The computing unit 901 may be a variety of general and/or special purpose processing components having processing and computing capabilities. Some examples of the computing unit 901 include, but are not limited to, a Central Processing Unit (CPU), a Graphics Processing Unit (GPU), various dedicated Artificial Intelligence (AI) computing chips, various computing units running machine learning model algorithms, a Digital Signal Processor (DSP), and any suitable processor, controller, microcontroller, and so forth. The calculation unit 901 performs the respective methods and processes described above, such as a training method of a document quality evaluation model. For example, in some embodiments, the training method of the document quality evaluation model may be implemented as a computer software program tangibly embodied in a machine-readable medium, such as storage unit 908. In some embodiments, part or all of the computer program may be loaded and/or installed onto device 900 via ROM 902 and/or communications unit 909. When the computer program is loaded into the RAM 903 and executed by the computing unit 901, one or more steps of the training method of the document quality evaluation model described above may be performed. Alternatively, in other embodiments, the computing unit 901 may be configured by any other suitable means (e.g., by means of firmware) to perform a training method of the document quality evaluation model.
Various implementations of the systems and techniques described here above may be implemented in digital electronic circuitry, integrated circuitry, Field Programmable Gate Arrays (FPGAs), Application Specific Integrated Circuits (ASICs), Application Specific Standard Products (ASSPs), system on a chip (SOCs), load programmable logic devices (CPLDs), computer hardware, firmware, software, and/or combinations thereof. These various embodiments may include: implemented in one or more computer programs that are executable and/or interpretable on a programmable system including at least one programmable processor, which may be special or general purpose, receiving data and instructions from, and transmitting data and instructions to, a storage system, at least one input device, and at least one output device.

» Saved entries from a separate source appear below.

-- ==== Sys2Proof/Machine/Graph.lean ====
section
/-! DEFINITION. The graph walker (R280 to R287), the task scheduler (R289 to R291), and the vectors that HOST nodes raise
(R398). -/

namespace Sys2Proof.Machine

/-! ### Contexts -/

/-- A walker context, by die × 64 + number. -/
def State.ctx (s : State) (c : Nat) : GraphCtx := (mapGet s.contexts c).getD default
/-- Replace a context. -/
def State.setCtx (s : State) (c : Nat) (g : GraphCtx) : State := { s with contexts := mapSet s.contexts c g }
/-- A context leaves the machine with what its commands have left. -/
def State.freeCtx (s : State) (c : Nat) : State :=
  { s with contexts := mapErase s.contexts c, cmds := s.cmds.filter fun x => !(match x.2.graph with
      | some (d, _) => decide (d = c)
      | none => false) }

/-- The contexts of a die that are free. -/
def State.freeCtxs (s : State) (gdie : Nat) : List Nat :=
  (List.range 64).filter fun k => (mapGet s.contexts (gdie * 64 + k)).isNone

/-- A new context of a die, if one is free; which one the manual does not say: a free choice (DESIGN CHOICE, log entry 2). -/
def State.takeCtx (s : State) (fn home va n : Nat) (user : Bool) : State × Option Nat :=
  let gdie := dieOf home
  match s.freeCtxs gdie with
  | [] => (s, none)
  | k :: ks =>
    let (s, v) := s.free
    let k := ((k :: ks)[v.toNat % (k :: ks).length]?).getD k
    (s.setCtx (gdie * 64 + k)
      { fn := fn, user := user, home := home, va := va, n := n, started := 0, kinds := [], nodes := [], ready := [], stopped := none
        regions := [], spawns := [], received := [], flags := 0, age := Age.reset, act := 0, trail := [], passed := 0 }, some k)

/-- A graph VA that `gnode` refuses (R280). -/
def graphVaFault (va : Dword) : Option (BitVec 7) :=
  if va.toNat % 64 ≠ 0 then some 0x05 else if va.toNat ≥ 2 ^ 52 then some 0x20 else none

/-- `gnode` of a count (R280). -/
def graphSubmit (d a : BitVec 5) (n : Dword) (len : Nat) (s : State) : Out :=
  let va := s.core.reg a
  match graphVaFault va with
  | some c => raise s c va
  | none =>
    if n.toInt < 1 || n.toInt > 65535 then raise s 0x3A n
    else
      let (s, k) := s.takeCtx (fnOf s.core.fn) s.cur va.toNat n.toNat s.core.user
      writeReg s d (match k with
        | some k => BitVec.ofNat 64 k
        | none => -1) len

/-- `gnode`, form A (R280). -/
def execGnodeA (f : FormA) (s : State) : Out :=
  guarded f.gn f.guard lenA s fun s => graphSubmit f.d f.a (s.core.reg f.b) lenA s
/-- `gnode`, form B. -/
def execGnodeB (f : FormB) (s : State) : Out :=
  guarded f.gn f.guard lenB s fun s => graphSubmit f.d f.a (imm16 false f.imm16) lenB s

/-! ### Accesses through the walker AGE (R280) -/

/-- What keeps an act of a walker from its end, with what it has done so far: a page under move, a failing walk with the node whose
action or record it was for, or a context fault. -/
inductive NodeStop where
  | wait (s : State)
  | walk (s : State) (node access va : Nat) (f : WalkFault)
  | context (s : State) (cause : BitVec 7) (node : Nat)

/-- What an act of a walker comes to. -/
abbrev Walked (α : Type) := Except NodeStop α

/-- An access of an act: done, or passed over where an earlier run of the act has done it (R209, R280). -/
def State.once (s : State) (c : Nat) (go : State → Walked (State × Nat)) : Walked (State × Nat) :=
  let g := s.ctx c
  match g.trail[g.passed]? with
  | some v => .ok (s.setCtx c { g with passed := g.passed + 1 }, v)
  | none => match go s with
    | .error e => .error e
    | .ok (s, v) =>
      let g := s.ctx c
      .ok (s.setCtx c { g with trail := g.trail ++ [v], passed := g.passed + 1 }, v)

Program code for implementing the methods of the present disclosure may be written in any combination of one or more programming languages. These program codes may be provided to a processor or controller of a general purpose computer, special purpose computer, or other programmable data processing apparatus, such that the program codes, when executed by the processor or controller, cause the functions/operations specified in the flowchart and/or block diagram to be performed. The program code may execute entirely on the machine, partly on the machine, as a stand-alone software package partly on the machine and partly on a remote machine or entirely on the remote machine or server.
In the context of this disclosure, a machine-readable medium may be a tangible medium that can contain, or store a program for use by or in connection with an instruction execution system, apparatus, or device. The machine-readable medium may be a machine-readable signal medium or a machine-readable storage medium. A machine-readable medium may include, but is not limited to, an electronic, magnetic, optical, electromagnetic, infrared, or semiconductor system, apparatus, or device, or any suitable combination of the foregoing. More specific examples of a machine-readable storage medium would include an electrical connection based on one or more wires, a portable computer diskette, a hard disk, a Random Access Memory (RAM), a read-only memory (ROM), an erasable programmable read-only memory (EPROM or flash memory), an optical fiber, a portable compact disc read-only memory (CD-ROM), an optical storage device, a magnetic storage device, or any suitable combination of the foregoing.
To provide for interaction with a user, the systems and techniques described here can be implemented on a computer having: a display device (e.g., a CRT (cathode ray tube) or LCD (liquid crystal display) monitor) for displaying information to a user; and a keyboard and a pointing device (e.g., a mouse or a trackball) by which a user can provide input to the computer. Other kinds of devices may also be used to provide for interaction with a user; for example, feedback provided to the user can be any form of sensory feedback (e.g., visual feedback, auditory feedback, or tactile feedback); and input from the user may be received in any form, including acoustic, speech, or tactile input.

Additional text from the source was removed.